+++ Material for this exercise +++

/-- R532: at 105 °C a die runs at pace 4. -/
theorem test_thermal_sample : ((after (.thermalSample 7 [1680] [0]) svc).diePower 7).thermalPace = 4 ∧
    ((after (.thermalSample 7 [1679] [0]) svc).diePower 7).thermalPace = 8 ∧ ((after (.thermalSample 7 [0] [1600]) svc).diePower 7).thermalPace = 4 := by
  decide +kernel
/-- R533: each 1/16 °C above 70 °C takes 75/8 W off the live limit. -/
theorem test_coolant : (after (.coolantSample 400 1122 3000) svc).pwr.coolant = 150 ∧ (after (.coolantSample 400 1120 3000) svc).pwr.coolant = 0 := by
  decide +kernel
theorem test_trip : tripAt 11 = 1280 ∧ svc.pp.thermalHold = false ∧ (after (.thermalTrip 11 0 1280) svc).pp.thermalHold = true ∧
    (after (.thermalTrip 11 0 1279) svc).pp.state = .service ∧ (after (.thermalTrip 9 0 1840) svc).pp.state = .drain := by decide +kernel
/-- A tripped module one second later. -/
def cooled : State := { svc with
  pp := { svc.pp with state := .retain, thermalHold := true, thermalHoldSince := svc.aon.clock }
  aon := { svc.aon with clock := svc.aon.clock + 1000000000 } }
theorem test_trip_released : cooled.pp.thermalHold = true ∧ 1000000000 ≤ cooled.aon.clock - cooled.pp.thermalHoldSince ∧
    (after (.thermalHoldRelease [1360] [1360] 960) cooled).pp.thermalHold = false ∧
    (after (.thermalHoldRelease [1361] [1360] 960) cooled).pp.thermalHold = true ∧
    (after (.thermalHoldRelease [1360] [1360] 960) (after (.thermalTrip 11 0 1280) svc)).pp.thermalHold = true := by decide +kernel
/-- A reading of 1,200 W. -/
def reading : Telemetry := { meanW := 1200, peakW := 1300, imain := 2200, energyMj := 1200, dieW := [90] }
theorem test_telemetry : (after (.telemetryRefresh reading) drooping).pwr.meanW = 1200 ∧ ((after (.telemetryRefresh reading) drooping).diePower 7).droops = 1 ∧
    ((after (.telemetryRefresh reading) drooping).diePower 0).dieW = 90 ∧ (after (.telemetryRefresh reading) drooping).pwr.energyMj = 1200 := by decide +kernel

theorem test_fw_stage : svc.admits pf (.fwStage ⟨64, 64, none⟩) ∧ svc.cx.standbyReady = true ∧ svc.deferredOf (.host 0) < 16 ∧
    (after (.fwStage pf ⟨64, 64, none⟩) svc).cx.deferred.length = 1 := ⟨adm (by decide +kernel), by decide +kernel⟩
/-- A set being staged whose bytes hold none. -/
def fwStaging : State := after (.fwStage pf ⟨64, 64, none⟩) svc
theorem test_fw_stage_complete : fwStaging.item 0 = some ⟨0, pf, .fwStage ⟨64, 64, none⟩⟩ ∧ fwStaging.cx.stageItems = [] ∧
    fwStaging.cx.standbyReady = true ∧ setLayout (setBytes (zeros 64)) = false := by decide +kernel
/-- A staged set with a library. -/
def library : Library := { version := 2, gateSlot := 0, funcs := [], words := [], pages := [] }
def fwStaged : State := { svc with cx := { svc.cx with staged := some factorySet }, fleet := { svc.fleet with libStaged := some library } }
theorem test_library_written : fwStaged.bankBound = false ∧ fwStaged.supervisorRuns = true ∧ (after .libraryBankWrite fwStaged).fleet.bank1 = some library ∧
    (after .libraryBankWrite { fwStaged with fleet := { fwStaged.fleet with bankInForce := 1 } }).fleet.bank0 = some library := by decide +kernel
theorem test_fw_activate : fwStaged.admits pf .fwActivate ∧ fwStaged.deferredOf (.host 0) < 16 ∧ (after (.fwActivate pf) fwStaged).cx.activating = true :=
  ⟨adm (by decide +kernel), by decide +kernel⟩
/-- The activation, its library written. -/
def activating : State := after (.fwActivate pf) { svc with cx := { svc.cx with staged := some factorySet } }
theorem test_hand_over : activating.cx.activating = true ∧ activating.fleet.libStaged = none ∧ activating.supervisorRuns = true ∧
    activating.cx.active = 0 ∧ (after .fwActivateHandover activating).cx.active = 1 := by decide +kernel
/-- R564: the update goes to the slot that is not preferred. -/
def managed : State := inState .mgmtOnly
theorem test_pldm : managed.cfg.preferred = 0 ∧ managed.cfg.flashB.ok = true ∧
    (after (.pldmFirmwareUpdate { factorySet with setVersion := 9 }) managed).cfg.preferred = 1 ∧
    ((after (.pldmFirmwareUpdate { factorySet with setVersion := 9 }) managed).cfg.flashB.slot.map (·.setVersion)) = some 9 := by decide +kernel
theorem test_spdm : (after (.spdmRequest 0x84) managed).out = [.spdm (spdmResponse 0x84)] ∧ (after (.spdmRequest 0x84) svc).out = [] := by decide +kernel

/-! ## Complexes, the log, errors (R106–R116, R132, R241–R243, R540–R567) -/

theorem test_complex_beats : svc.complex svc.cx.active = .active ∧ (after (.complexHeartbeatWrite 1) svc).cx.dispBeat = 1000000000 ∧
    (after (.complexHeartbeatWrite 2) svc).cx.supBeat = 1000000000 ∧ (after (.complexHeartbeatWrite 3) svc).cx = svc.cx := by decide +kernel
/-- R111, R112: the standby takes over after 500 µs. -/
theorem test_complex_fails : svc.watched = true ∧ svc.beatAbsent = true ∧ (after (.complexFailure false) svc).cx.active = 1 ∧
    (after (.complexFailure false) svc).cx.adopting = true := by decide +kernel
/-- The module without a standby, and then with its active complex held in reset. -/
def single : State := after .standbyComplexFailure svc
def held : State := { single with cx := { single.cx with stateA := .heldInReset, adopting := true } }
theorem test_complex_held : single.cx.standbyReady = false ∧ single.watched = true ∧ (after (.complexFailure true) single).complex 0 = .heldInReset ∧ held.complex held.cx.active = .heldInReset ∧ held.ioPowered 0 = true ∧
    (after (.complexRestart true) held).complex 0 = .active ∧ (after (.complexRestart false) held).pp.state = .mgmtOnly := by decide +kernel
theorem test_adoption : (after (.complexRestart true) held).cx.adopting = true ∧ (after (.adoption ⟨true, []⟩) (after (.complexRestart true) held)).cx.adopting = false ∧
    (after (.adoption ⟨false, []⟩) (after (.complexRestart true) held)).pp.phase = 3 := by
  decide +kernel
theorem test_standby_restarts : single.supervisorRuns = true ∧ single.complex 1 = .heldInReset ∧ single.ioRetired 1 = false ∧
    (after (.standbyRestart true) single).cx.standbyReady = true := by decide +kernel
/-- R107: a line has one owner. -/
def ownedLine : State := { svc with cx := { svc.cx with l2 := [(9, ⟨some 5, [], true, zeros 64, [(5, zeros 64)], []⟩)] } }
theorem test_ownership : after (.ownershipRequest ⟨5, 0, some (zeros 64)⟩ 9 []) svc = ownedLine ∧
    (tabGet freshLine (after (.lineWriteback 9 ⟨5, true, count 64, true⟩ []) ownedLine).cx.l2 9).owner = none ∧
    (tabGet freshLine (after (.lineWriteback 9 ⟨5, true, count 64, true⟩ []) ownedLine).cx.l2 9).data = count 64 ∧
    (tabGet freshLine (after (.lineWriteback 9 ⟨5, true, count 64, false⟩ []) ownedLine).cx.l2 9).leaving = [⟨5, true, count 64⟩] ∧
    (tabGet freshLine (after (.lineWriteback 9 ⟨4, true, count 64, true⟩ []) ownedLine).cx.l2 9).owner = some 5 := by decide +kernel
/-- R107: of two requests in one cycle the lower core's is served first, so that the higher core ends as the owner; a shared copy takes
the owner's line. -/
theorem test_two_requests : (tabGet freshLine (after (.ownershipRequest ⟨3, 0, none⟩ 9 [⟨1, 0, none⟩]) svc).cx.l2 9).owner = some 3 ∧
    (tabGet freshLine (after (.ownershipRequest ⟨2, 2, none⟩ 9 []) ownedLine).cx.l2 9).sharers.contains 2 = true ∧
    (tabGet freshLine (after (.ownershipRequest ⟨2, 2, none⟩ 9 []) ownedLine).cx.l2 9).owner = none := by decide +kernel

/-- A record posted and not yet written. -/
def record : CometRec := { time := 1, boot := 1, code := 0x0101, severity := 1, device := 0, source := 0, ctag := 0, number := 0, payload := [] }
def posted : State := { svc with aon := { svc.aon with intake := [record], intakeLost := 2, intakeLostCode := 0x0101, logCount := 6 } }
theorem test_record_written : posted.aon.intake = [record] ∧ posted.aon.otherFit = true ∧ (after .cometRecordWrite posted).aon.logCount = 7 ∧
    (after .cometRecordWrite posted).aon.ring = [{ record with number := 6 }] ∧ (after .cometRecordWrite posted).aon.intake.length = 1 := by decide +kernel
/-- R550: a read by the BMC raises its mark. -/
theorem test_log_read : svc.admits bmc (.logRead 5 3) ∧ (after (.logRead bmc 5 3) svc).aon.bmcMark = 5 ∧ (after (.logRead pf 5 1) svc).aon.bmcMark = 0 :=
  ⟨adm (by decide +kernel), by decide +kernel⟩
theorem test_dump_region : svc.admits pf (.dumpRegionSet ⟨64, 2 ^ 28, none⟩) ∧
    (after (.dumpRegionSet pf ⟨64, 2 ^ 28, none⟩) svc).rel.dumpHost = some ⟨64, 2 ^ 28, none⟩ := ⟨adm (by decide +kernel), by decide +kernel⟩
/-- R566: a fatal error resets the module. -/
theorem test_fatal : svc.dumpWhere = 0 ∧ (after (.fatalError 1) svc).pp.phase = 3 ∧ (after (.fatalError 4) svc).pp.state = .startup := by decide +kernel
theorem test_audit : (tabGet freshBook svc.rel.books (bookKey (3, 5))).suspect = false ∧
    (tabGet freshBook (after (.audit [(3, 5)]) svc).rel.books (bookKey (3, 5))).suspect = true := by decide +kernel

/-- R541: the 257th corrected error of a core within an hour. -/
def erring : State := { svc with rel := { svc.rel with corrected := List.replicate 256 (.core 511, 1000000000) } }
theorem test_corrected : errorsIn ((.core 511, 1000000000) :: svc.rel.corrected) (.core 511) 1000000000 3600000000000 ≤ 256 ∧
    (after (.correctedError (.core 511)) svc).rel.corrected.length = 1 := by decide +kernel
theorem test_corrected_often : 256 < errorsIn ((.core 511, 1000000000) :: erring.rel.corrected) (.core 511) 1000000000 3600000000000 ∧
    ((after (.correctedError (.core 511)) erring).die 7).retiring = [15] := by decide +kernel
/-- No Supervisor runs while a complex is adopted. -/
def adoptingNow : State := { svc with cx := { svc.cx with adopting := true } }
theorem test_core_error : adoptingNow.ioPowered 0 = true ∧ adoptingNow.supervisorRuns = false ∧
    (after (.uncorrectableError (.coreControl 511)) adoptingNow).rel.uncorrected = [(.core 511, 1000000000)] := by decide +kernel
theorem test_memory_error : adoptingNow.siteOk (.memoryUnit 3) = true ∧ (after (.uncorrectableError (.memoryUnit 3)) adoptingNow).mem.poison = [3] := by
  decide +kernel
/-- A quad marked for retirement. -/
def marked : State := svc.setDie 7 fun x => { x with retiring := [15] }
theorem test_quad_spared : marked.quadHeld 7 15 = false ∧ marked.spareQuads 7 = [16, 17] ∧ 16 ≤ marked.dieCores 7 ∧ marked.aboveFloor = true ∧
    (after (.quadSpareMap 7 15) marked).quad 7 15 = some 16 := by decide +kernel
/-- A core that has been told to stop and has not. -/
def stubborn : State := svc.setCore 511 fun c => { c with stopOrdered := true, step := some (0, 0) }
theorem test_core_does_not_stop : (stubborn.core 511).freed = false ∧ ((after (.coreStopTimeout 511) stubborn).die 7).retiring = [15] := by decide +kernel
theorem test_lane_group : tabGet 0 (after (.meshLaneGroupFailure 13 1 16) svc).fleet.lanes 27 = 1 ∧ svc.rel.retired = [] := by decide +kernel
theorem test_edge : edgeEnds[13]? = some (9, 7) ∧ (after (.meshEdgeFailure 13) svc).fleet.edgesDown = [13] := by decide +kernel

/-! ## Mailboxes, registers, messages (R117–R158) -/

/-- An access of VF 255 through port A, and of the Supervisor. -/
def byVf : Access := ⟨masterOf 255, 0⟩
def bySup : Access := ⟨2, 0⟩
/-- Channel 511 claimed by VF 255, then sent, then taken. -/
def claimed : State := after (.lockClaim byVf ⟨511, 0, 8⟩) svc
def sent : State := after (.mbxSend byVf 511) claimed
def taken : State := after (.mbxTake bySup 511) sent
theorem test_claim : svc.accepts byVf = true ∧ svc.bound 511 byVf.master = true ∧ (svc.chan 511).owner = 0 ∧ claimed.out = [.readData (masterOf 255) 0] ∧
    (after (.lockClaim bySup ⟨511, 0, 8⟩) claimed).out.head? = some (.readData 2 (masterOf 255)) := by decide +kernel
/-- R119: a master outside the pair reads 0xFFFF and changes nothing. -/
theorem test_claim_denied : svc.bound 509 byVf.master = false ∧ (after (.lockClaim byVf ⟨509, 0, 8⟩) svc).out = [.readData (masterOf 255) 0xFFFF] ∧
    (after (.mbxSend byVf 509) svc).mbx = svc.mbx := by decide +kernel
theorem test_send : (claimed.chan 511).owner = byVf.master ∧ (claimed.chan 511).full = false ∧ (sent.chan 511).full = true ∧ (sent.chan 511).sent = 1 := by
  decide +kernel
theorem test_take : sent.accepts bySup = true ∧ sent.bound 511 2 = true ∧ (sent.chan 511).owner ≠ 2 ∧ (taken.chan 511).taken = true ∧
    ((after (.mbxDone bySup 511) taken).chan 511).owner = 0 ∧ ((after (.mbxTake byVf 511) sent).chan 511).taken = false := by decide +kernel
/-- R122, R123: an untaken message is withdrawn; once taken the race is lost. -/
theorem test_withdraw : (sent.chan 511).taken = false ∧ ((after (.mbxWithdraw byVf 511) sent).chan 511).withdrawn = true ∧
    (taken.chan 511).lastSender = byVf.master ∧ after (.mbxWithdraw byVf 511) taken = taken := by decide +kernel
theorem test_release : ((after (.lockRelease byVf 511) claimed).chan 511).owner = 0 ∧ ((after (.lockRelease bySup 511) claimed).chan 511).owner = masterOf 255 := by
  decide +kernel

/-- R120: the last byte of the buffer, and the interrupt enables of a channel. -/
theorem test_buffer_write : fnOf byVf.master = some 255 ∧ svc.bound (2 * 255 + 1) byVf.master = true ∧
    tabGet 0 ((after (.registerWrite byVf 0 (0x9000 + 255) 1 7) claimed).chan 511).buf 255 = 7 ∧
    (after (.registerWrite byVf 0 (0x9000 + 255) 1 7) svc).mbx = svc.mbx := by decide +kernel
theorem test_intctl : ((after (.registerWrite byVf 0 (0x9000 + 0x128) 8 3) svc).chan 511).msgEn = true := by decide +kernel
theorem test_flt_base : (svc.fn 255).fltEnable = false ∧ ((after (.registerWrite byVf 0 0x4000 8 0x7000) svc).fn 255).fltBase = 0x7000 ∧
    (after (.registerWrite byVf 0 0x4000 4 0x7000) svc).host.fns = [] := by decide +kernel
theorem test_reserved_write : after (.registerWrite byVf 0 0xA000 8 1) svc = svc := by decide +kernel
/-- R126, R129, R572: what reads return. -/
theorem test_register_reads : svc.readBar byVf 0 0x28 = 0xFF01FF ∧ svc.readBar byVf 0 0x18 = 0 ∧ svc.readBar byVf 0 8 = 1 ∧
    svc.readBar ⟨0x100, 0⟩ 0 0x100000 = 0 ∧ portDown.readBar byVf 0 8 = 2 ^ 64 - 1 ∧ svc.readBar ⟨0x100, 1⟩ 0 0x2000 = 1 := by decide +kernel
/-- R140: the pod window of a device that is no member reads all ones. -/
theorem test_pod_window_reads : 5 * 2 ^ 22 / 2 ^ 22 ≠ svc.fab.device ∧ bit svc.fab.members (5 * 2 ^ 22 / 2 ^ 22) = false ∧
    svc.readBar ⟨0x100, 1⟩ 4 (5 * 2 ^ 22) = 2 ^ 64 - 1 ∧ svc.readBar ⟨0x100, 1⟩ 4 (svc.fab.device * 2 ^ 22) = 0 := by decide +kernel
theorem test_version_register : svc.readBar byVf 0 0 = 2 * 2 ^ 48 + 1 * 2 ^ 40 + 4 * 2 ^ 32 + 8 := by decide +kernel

+++
+++ Material for this exercise +++

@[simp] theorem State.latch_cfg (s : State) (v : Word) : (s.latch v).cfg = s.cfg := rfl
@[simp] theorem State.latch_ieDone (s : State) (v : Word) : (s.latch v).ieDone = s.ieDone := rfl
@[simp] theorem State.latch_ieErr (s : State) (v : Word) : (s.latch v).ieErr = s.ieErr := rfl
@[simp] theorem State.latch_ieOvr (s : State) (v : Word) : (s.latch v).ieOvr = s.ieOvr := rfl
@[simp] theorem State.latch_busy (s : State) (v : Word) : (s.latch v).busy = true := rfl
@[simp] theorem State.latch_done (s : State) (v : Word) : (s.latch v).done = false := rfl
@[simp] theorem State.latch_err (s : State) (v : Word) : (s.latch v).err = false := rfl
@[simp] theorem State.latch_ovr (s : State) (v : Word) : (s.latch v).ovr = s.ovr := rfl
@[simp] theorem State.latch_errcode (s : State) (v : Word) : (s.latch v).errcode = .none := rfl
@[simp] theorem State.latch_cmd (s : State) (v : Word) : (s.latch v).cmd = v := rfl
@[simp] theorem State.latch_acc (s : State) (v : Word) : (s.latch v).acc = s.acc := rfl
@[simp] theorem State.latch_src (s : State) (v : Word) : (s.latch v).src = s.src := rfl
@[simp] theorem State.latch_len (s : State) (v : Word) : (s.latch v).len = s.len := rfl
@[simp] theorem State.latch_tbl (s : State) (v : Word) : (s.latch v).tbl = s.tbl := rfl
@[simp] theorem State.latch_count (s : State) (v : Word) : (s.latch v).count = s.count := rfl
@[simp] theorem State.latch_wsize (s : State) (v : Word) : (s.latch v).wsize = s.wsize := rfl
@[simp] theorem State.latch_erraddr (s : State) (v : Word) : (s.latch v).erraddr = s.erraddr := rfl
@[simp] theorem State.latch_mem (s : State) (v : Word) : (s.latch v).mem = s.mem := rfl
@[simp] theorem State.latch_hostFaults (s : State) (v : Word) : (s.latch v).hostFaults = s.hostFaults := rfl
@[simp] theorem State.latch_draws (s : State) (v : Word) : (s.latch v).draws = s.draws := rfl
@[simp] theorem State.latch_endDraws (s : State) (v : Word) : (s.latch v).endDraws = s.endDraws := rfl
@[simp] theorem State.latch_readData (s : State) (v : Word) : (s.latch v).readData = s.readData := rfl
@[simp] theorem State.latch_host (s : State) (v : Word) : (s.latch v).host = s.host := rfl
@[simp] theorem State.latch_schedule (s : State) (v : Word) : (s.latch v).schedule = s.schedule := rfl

+++
+++ Material for this exercise +++

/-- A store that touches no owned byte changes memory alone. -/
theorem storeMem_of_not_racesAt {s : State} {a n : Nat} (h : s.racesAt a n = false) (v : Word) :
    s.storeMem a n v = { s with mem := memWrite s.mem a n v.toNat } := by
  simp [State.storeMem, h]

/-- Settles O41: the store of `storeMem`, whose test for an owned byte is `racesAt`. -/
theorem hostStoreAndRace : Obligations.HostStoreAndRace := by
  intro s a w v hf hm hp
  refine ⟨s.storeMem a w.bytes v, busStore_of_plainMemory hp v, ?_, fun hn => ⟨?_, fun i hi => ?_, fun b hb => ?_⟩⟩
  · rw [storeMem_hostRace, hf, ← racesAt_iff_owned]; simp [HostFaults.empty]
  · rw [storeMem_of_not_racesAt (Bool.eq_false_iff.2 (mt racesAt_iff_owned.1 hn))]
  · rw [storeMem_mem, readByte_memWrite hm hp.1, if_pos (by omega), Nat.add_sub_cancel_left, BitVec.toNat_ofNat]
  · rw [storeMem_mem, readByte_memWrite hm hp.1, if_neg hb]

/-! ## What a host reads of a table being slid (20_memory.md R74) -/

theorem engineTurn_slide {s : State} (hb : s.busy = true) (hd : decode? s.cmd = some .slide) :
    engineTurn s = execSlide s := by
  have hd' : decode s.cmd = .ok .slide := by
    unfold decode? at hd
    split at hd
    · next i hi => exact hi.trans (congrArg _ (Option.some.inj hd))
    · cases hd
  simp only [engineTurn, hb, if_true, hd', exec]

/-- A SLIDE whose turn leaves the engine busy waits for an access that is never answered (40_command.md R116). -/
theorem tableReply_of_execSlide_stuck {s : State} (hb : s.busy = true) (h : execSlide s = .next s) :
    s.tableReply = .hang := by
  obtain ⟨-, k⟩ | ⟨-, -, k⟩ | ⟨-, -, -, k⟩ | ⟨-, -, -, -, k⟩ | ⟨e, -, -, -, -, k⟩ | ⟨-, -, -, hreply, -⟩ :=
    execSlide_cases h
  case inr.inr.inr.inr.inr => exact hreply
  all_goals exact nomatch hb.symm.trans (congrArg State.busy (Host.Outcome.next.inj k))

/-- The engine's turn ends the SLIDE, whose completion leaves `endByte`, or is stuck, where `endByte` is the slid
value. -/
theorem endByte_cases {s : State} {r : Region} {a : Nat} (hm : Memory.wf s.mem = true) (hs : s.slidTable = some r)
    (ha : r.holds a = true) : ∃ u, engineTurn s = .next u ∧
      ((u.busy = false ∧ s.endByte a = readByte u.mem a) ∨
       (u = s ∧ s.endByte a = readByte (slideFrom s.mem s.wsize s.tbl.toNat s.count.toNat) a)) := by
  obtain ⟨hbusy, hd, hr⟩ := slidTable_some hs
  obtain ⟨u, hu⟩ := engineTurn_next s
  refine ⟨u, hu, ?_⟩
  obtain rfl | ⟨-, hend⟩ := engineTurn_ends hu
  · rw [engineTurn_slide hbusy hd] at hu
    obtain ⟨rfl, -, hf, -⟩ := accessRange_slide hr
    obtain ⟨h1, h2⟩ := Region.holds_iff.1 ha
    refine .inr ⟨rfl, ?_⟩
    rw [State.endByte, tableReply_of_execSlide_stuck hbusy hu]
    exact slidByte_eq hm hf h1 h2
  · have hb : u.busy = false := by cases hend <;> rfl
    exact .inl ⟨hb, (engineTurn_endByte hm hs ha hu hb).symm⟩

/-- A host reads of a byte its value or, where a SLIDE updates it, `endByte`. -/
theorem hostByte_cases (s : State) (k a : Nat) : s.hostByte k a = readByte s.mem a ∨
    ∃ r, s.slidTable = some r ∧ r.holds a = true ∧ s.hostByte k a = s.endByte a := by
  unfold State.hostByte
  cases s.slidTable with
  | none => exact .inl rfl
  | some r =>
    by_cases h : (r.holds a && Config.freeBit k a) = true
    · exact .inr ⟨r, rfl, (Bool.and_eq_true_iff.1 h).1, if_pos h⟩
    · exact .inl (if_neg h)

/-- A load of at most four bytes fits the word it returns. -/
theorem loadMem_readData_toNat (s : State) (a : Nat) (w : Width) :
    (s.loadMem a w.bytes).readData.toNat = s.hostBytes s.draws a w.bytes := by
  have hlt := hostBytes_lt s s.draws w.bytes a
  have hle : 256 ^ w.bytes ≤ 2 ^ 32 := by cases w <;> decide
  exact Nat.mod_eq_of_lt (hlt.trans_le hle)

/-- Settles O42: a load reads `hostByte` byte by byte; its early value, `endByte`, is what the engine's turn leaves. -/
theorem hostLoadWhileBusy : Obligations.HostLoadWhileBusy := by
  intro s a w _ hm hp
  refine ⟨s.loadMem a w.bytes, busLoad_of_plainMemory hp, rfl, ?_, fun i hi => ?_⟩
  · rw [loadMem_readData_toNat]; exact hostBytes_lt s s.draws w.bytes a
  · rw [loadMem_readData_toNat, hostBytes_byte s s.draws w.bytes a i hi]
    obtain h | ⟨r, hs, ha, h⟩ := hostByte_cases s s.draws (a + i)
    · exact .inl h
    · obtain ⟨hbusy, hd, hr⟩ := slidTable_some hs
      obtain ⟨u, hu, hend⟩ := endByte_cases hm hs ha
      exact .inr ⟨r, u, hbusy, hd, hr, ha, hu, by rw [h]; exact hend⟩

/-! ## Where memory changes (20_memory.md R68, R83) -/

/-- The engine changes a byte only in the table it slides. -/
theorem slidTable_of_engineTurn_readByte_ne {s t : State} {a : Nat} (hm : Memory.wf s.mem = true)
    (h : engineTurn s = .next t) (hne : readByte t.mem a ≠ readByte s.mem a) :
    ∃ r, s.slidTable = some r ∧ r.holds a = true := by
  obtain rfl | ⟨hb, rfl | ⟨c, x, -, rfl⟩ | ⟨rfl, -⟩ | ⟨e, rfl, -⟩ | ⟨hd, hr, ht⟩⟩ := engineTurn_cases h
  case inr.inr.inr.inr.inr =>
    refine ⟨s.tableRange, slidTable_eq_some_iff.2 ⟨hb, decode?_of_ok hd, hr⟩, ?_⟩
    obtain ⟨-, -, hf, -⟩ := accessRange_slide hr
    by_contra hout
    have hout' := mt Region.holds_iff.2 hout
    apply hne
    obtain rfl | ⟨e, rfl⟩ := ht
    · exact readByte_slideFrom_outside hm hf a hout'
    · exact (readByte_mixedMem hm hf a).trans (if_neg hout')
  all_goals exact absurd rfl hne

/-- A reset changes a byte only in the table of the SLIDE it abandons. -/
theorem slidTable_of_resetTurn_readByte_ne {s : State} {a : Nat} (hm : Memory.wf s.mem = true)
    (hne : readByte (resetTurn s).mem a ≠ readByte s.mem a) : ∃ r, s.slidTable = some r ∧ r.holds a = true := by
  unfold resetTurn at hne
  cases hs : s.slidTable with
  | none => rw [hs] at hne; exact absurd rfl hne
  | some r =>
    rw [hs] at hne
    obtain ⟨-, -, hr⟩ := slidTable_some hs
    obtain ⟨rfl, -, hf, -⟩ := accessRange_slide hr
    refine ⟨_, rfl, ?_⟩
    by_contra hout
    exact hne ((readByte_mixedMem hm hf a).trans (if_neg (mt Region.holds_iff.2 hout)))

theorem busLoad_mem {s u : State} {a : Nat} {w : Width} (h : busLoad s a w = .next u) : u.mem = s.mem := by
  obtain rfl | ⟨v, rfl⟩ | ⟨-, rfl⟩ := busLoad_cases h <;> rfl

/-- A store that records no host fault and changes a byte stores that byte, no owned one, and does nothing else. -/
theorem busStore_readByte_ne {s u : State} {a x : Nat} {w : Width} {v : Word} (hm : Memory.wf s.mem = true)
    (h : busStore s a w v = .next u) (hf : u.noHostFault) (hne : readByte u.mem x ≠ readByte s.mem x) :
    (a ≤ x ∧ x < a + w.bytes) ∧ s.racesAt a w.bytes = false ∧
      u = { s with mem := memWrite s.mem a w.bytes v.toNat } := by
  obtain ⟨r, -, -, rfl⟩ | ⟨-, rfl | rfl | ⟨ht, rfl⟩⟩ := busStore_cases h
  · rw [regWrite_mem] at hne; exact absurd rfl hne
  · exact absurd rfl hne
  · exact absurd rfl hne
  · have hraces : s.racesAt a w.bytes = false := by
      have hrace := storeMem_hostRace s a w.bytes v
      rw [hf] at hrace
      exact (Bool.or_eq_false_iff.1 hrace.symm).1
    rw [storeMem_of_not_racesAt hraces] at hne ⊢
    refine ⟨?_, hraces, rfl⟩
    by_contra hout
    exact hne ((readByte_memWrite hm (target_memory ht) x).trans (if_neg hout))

+++

▸ **What to do**
Within the listing above, the range opens at the line with "v).cmd = v := rfl" and closes at the line with "s.len := rfl". Reproduce exactly the lines of that range, including both ends.

▸ **Answer**
@[simp] theorem State.latch_cmd (s : State) (v : Word) : (s.latch v).cmd = v := rfl
@[simp] theorem State.latch_acc (s : State) (v : Word) : (s.latch v).acc = s.acc := rfl
@[simp] theorem State.latch_src (s : State) (v : Word) : (s.latch v).src = s.src := rfl
@[simp] theorem State.latch_len (s : State) (v : Word) : (s.latch v).len = s.len := rfl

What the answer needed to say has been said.